パンとスープに干し果物のシンプルメニューだけど、ところどころ工夫もしているムチ。我ながらよくできたムチ。レンもおいしそうに食べているムチ!
「おいしい! すごいよムチちゃん、ウチの料理人に負けないくらい。旅のあいだはマズい保存食だったけど、今日の食事は屋敷で食べる料理ぐらいおいしいよ!」
「ムチフフフ、照れるムチなあ。でも、すごいのはムチちゃんの腕じゃなくて、ムチムチランドの食材とノウハウむちよ」
「これ、黒パンなのにふっくらしてるし、ほのかな甘味までついてる」
「はちみつを少々練り込んだムチ。お礼だから奮発したムチ!」
「スープも塩だけじゃない、複雑な味付けがしてある。ホントにおいしい!」
「こんなので良かったら、袋のなかにいっぱいあるムチ。

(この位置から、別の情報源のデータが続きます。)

/-- One period of a sink (R360): its on-time in ns, its current at the end of it in 0.1 mA, and its pad in mV. -/
structure SinkPeriod where
  onNs : Nat
  cur : Nat
  padMv : Nat
  deriving DecidableEq, Repr, Inhabited

/-- An edge on SYNC_IN: its direction, and how long the new level is held (R366). -/
structure SyncEdge where
  rising : Bool
  heldNs : Nat
  deriving DecidableEq, Repr, Inhabited

/-- What a read of the light sensor brings: R, G, B and clear, a NACK, or a bus timeout (R368). -/
inductive SensorRead where
  | ok (m : List Nat) | nack | timeout
  deriving DecidableEq, Repr, Inhabited

/-- What the checker of a memory makes of a word that is read (R443). -/
inductive Verdict where
  | clean | corrected (bit : Nat) | uncorrectable
  deriving DecidableEq, Repr, Inhabited

/-- A word of a memory that is read, by a consumer or by scrubbing (R443, R453): its address as MEM.ERRORS gives it, its DRAM region
(0x1F for the other memories), the object that it belongs to (by memory or region: an engine, a buffer, a record, a slot; `sub` tells
which part of it, `idx` its place), the checker's verdict, whether it is the word that an armed flip has corrupted, and the error it
holds besides that. -/
structure MemRead where
  addr : Nat
  region : Nat
  obj : Nat
  sub : Nat
  idx : Nat
  v : Verdict
  injected : Bool
  real : Verdict
  deriving DecidableEq, Repr, Inhabited

/-- A step of NAND reclaim (R403, R462 to R464, R515): it starts; a block's surviving pages are copied, which frees pages; a block is
refreshed, for the bits corrected in a codeword or for its age; a block is retired, cause 0 program, 1 erase, 2 refresh; a page proves
uncorrectable, with the sequence numbers or indices it held; it ends. -/
inductive NandJob where
  | start | copied (freed : Nat) | refreshed (bits : Nat) (aged : Bool) | bad (cause : Nat) | lost (page : Nat) (items : List Nat) | finish
  deriving DecidableEq, Repr, Inhabited
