/-- TT.ALARM, its checks passed. -/
def actTtAlarm (r : Req) (s : State) : State :=
  match freeHandle (alarmsOf s r.port) with
  | none => failReq r ⟨13, stFull, 0xFFFF, 0⟩ (tlFull 3 1 s)
  | some h =>
    ok r [wd h] (tlPut (alarmTarget r) 7 3 (.alarm r.port h) true
      (setAlarm r.port h (.armed (alarmTarget r) (r.w 5).toNat) s))

/-- TT.ALARM (0x0205). -/
def execTtAlarm (s : State) : Host.Outcome State Fault Refusal :=
  .next (serve 0x0205 chkTtAlarm actTtAlarm s)

/-- TT_ALARM_FIRE: a rank 7 entry; the notification carries the firing TT. -/
def execTtAlarmFire (s : State) : Host.Outcome State Fault Refusal :=
  .next (tlFire (fun k e => match k with
    | .alarm p h => some fun s =>
      match (alarmsOf s p).getD h .never with
      | .armed _ cookie =>
        notify p 0x0201 1 ([wd h, wd cookie] ++ ttWords e.target) (setAlarm p h .fired s)
      | _ => s
    | _ => none) s)

/-- Checks of TT.ALARM_CANCEL. -/
def chkTtAlarmCancel (r : Req) (s : State) : Option Fail :=
  let a := (alarmsOf s r.port).getD (fld (r.w 3) 3 0) .never
  firstFail
    [ ttChecks 0x0206 1 1 r s, need 9 (fld (r.w 3) 31 4 == 0) stBadParam 3,
      need 9 (match a with | .never => false | .cancelled => false | _ => true) stBadParam 3,
      need 12 (match a with | .fired => false | _ => true) stFired ]

/-- TT.ALARM_CANCEL, its checks passed. -/
def actTtAlarmCancel (r : Req) (s : State) : State :=
  let h := fld (r.w 3) 3 0
  ok r [] (setAlarm r.port h .cancelled
    (tlCancel (fun k => match k with | .alarm p h' => p == r.port && h' == h | _ => false) s))

/-- TT.ALARM_CANCEL (0x0206). -/
def execTtAlarmCancel (s : State) : Host.Outcome State Fault Refusal :=
  .next (serve 0x0206 chkTtAlarmCancel actTtAlarmCancel s)

/-- Entries in use by a block (TT.QUEUE): host alarms count under 0x03. -/
def tlUsedBy (t : Timeline) (b : Nat) : Nat := (t.entries.filter fun e => e.block == b).length

/-- TT.QUEUE, its checks passed. -/
def actTtQueue (r : Req) (s : State) : State :=
  ok r
    ([packW [(s.tl.entries.length, 16), (s.tl.peak, 0)],
      packW [(7104 - tlSharedUsed s.tl, 16), (1024 - tlSecureUsed s.tl, 0)]] ++
     (List.range 10).map fun k => packW [(tlUsedBy s.tl (2 * k + 1), 16), (tlUsedBy s.tl (2 * k + 2), 0)]) s

/-- TT.QUEUE (0x0207). -/
def execTtQueue (s : State) : Host.Outcome State Fault Refusal :=
  .next (serve 0x0207 (ttChecks 0x0207 0 1) actTtQueue s)

end Sys2Proof.Machine
end

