/-! ### Group messages (R273) -/

/-- An endpoint's schedule group, 0xFFF for none (R293). -/
def EpRec.slot0 (r : EpRec) : Nat := r.groups.getD 0 0xFFF

/-- An endpoint applies a broadcast to a group with a `SCOPE` (R296). -/
def inScope (r : EpRec) (g scope : Nat) : Bool :=
  if scope = 0 then g == 4095 || r.groups.contains g else if g = 4095 then r.slot0 == 0xFFF else r.slot0 == g

/-- The members of a group that a level reaches: LANTERN and ACTIVE. -/
def lanterns (s : State) (g scope : Nat) : List (Nat × EpRec) :=
  s.lat.recs.filter fun x => x.2.cls == 1 && x.2.st == .active && inScope x.2 g scope

/-- The engines that send a group message: those with always-on or SAMPLED members, and those whose routers flood it. -/
def groupEngines (s : State) (g scope : Nat) : List Nat :=
  let m := lanterns s g scope
  (List.range (engineCount s.dev.variant)).filter fun n =>
    ceOn s n && slotUsable s (bcnOf s n).grpSlot 2 (some n) &&
      m.any fun x => x.2.engine == n && (x.2.viaRouter || x.2.sleepy != 1)

/-- The train an engine's broadcast needs: the largest any SAMPLED member there requires (R241). -/
def groupTrain (s : State) (g scope n : Nat) : Nat :=
  ((lanterns s g scope).map fun x =>
    if x.2.engine = n && !x.2.viaRouter && x.2.sleepy = 2 then
      match linkOf s x.1 with | some l => trainUs s l x.2 | none => 0
    else 0).foldl Nat.max 0

/-- The train that wakes an engine's SAMPLED targets. -/
def imgTrain (s : State) (x : ImgSend) (n : Nat) : Nat :=
  (x.targets.map fun t => match epOf s t.ep, linkOf s t.ep with
    | some r, some l => if r.engine = n && !r.viaRouter && r.sleepy = 2 then trainUs s l r else 0
    | _, _ => 0).foldl Nat.max 0

/-- What a group broadcast carries: its Group IE, and a LEVEL message that asks for no confirmation (R273, R295). DESIGN CHOICE: its `TID` is
0 (log entry 52, on frame formats). -/
def groupBody (g : GroupMsg) (flood : Bool) (s : State) : TxBody :=
  ⟨.short 0xFFFF, groupIe g.group g.scope ++ ieEnd, bcastHdr flood s ++ appOctets g.app 0 false g.target⟩

/-- One repetition staged on an engine: a wake train goes with the first (R273). -/
def stageGroup (g : GroupMsg) (n : Nat) (s : State) : State :=
  let flood := (lanterns s g.group g.scope).any fun x => x.2.engine == n && x.2.viaRouter
  let tr := if g.sent = 0 then groupTrain s g.group g.scope n else 0
  let dl := match g.target with | some t => (t - 1) * 4096 | none => g.deadline * 4096
  let body := groupBody g flood s
  stageFrame n ⟨if tr = 0 then 2 else 1, dl, psduOctets body 5 true, tr, .group g.id, none, none, 0, 0, none, body⟩ (takeFlood flood s)

/-- The unconfirmed copies of POLL members (R273). -/
def pollCopies (g : GroupMsg) (s : State) : State :=
  (lanterns s g.group g.scope).foldl (fun s x =>
    if x.2.sleepy = 1 && !x.2.viaRouter then
      let body : TxBody := ⟨.short x.2.short, [], 0 :: appOctets g.app 0 false g.target⟩
      putIndirect x.2.engine x.1 (.copy x.1) (psduOctets body x.2.secLevel false) body
        (match g.target with | some t => t - 1 | none => g.deadline) s
    else s) s

/-- A repetition sent: on every engine that has room in its buffers. -/
def sendRepeat (g : GroupMsg) (s : State) : State :=
  let es := (groupEngines s g.group g.scope).filter (txRoom s)
  let s1 := es.foldl (fun s n => stageGroup g n s) (if g.sent = 0 then pollCopies g s else s)
  updGroup g.id (fun g => { g with
    sent := g.sent + 1, at_ := cycOf s + 2, engines := g.engines ++ es.filter fun n => !g.engines.contains n
    out := g.out + es.length }) s1

end Sys2Proof.Machine
end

スープの素はいろんな味付けがあるムチ。鍋があれば作れるから、ちょっと分けてあげてもいいムチよ!」
「本当! パンのほうは窯が必要だから旅には向いていないけど、スープのほうはみんな欲しがると思うよ。本当にいいの?」
「いいムチよ!」
想像以上にムチムチランドの食材が受けているムチ。ムチムチランド以外ではどんなものを食べているか、ちょっと興味が湧いてきたムチ。今度調べるムチ。
「あの、ムチちゃんからもお願いがあるムチ」
「え、なに?」
ムチちゃん、立ち上がって居住まいを正したムチ。
「ムチちゃん、騎士さまを目指してはいるけど、ご存知のとおりよわよわムチ。今のままだとムチムチ大使としての勤めも果たせないかもしれないムチ。だから、ムチちゃんに戦い方を教えてほしいムチ。もちろん、お礼はできるかぎりするムチ。ムチちゃんがレンについていっても、いいムチか?」
レンはしばらく黙っていたけど、
「ボクも騎士になるための旅をしているんだ。騎士爵の爵位は持っているけど、騎士として実力をつけて本物の騎士になりたい。そのために、王都のグレイル騎士団で修行を積もうと思ってる。ムチちゃんも騎士になりたいなら、ちょうどいいんじゃないかな」
「い、いいムチか?」
「うん、いいムチよ!」
「うれしいムチ! やったムチ! ムチちゃんレンと一緒ムチ!」
ムチちゃん、うれしくて、ぴょんぴょんしたムチ。食後のおかたづけの後はお風呂を沸かして、一緒に入ったムチ。
レンは女の子だと思ったら男の子だったムチ。